[[ Extracted material, beginning ]]
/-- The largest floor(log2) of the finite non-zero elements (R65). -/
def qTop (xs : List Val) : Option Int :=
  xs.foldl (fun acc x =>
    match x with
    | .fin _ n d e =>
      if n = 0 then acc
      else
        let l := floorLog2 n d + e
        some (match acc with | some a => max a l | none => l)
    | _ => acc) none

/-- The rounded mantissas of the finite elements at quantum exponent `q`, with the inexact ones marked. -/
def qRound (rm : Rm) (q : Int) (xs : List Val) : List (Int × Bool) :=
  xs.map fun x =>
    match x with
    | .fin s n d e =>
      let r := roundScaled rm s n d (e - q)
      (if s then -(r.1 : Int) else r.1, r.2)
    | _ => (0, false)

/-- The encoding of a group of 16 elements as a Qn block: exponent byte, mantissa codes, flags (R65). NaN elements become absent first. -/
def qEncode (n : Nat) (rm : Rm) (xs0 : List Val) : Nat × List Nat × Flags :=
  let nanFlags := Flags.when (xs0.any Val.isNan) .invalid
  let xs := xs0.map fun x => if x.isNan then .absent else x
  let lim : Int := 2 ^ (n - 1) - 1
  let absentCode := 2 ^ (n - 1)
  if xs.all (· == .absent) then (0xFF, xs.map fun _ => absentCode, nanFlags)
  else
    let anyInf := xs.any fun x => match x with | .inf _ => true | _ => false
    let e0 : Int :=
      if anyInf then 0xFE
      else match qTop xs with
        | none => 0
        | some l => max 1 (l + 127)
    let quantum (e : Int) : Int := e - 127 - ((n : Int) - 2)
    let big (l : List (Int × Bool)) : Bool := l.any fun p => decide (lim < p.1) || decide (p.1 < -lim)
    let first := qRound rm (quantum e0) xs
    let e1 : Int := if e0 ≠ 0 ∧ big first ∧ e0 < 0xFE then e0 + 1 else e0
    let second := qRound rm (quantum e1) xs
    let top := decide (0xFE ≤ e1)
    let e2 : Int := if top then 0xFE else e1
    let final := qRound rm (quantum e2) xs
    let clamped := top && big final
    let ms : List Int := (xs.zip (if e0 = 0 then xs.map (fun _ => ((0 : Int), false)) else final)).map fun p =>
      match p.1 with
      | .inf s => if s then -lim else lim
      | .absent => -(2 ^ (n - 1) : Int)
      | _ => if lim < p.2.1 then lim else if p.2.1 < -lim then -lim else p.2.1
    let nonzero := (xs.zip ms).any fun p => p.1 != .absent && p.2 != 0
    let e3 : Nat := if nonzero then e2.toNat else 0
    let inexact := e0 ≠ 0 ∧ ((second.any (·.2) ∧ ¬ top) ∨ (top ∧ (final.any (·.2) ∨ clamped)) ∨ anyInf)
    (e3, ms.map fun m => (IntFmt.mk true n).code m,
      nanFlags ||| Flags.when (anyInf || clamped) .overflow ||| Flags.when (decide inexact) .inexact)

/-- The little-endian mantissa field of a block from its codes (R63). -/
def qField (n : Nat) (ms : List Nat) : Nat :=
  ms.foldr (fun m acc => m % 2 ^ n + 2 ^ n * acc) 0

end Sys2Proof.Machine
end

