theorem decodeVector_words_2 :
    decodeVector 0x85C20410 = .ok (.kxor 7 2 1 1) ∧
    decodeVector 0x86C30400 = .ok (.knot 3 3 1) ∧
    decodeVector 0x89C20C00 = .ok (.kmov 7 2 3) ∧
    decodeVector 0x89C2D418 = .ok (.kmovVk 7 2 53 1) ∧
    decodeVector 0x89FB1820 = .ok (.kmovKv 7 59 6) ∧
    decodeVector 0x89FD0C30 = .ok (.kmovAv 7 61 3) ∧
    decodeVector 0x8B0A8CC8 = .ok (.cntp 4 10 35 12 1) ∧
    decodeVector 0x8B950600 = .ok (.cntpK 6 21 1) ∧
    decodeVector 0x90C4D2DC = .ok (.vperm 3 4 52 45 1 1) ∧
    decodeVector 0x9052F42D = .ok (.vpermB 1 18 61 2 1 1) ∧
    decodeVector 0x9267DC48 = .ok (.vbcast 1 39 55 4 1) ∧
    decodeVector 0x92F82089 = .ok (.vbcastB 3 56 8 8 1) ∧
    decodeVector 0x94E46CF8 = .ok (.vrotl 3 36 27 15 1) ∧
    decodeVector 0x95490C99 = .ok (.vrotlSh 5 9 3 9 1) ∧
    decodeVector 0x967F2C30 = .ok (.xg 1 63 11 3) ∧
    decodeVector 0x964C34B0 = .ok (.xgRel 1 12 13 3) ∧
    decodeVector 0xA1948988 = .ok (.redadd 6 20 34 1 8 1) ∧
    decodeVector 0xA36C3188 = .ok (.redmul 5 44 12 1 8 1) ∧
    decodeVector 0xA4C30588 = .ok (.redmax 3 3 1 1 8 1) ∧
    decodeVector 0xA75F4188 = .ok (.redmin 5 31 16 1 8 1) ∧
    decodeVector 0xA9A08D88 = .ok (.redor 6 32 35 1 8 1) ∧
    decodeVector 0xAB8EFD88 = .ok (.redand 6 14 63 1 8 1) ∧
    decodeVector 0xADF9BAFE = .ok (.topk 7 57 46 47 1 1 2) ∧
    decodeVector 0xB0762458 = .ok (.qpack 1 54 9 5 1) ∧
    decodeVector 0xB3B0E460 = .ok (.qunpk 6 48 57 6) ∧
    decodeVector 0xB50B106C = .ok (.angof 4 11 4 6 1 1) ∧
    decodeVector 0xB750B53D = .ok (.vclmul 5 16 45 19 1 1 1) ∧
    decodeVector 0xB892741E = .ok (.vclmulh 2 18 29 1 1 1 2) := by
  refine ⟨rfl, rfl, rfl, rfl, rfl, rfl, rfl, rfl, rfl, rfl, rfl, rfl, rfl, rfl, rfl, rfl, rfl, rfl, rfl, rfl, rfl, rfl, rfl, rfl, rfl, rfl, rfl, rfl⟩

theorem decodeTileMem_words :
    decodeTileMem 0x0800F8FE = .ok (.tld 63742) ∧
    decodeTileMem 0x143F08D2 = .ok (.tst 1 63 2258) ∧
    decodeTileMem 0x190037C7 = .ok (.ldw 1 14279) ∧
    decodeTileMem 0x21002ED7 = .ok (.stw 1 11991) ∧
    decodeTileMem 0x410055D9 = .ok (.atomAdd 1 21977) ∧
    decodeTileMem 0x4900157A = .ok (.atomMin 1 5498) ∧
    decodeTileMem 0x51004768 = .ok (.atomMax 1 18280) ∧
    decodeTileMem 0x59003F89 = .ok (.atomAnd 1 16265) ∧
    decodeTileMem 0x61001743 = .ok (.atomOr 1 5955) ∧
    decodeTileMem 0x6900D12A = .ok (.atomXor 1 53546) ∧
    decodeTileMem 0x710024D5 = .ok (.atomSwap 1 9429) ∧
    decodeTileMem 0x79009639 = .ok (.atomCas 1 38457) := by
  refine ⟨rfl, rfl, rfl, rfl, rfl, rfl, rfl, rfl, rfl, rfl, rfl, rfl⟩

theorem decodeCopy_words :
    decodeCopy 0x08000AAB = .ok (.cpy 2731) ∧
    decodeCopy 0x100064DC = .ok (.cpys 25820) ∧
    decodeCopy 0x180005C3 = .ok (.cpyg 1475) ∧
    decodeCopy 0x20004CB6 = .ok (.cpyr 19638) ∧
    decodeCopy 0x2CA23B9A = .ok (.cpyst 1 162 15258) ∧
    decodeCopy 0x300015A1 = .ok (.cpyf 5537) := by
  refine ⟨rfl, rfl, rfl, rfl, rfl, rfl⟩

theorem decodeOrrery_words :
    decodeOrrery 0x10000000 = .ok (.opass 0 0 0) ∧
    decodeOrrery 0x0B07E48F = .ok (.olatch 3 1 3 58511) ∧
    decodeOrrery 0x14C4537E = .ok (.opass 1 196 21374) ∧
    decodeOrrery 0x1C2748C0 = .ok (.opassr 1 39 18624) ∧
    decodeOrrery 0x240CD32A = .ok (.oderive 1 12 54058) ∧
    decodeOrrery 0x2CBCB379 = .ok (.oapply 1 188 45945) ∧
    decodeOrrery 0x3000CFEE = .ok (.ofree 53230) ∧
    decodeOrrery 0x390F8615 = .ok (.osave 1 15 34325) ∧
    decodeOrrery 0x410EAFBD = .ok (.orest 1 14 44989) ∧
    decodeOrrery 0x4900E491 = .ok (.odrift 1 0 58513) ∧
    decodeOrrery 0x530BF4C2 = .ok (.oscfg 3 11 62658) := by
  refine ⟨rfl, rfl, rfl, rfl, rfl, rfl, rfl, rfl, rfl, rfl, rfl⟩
[[ Extracted material, end ]]
* [Required action]:
Could you restate word for word the lines above from the one containing "if n = 0 then acc" through the one containing "let lim : Int := 2 ^ (n - 1) - 1", both included, and nothing else?

* [Written response]:
      if n = 0 then acc
      else
        let l := floorLog2 n d + e
        some (match acc with | some a => max a l | none => l)
    | _ => acc) none

/-- The rounded mantissas of the finite elements at quantum exponent `q`, with the inexact ones marked. -/
def qRound (rm : Rm) (q : Int) (xs : List Val) : List (Int × Bool) :=
  xs.map fun x =>
    match x with
    | .fin s n d e =>
      let r := roundScaled rm s n d (e - q)
      (if s then -(r.1 : Int) else r.1, r.2)
    | _ => (0, false)

/-- The encoding of a group of 16 elements as a Qn block: exponent byte, mantissa codes, flags (R65). NaN elements become absent first. -/
def qEncode (n : Nat) (rm : Rm) (xs0 : List Val) : Nat × List Nat × Flags :=
  let nanFlags := Flags.when (xs0.any Val.isNan) .invalid
  let xs := xs0.map fun x => if x.isNan then .absent else x
  let lim : Int := 2 ^ (n - 1) - 1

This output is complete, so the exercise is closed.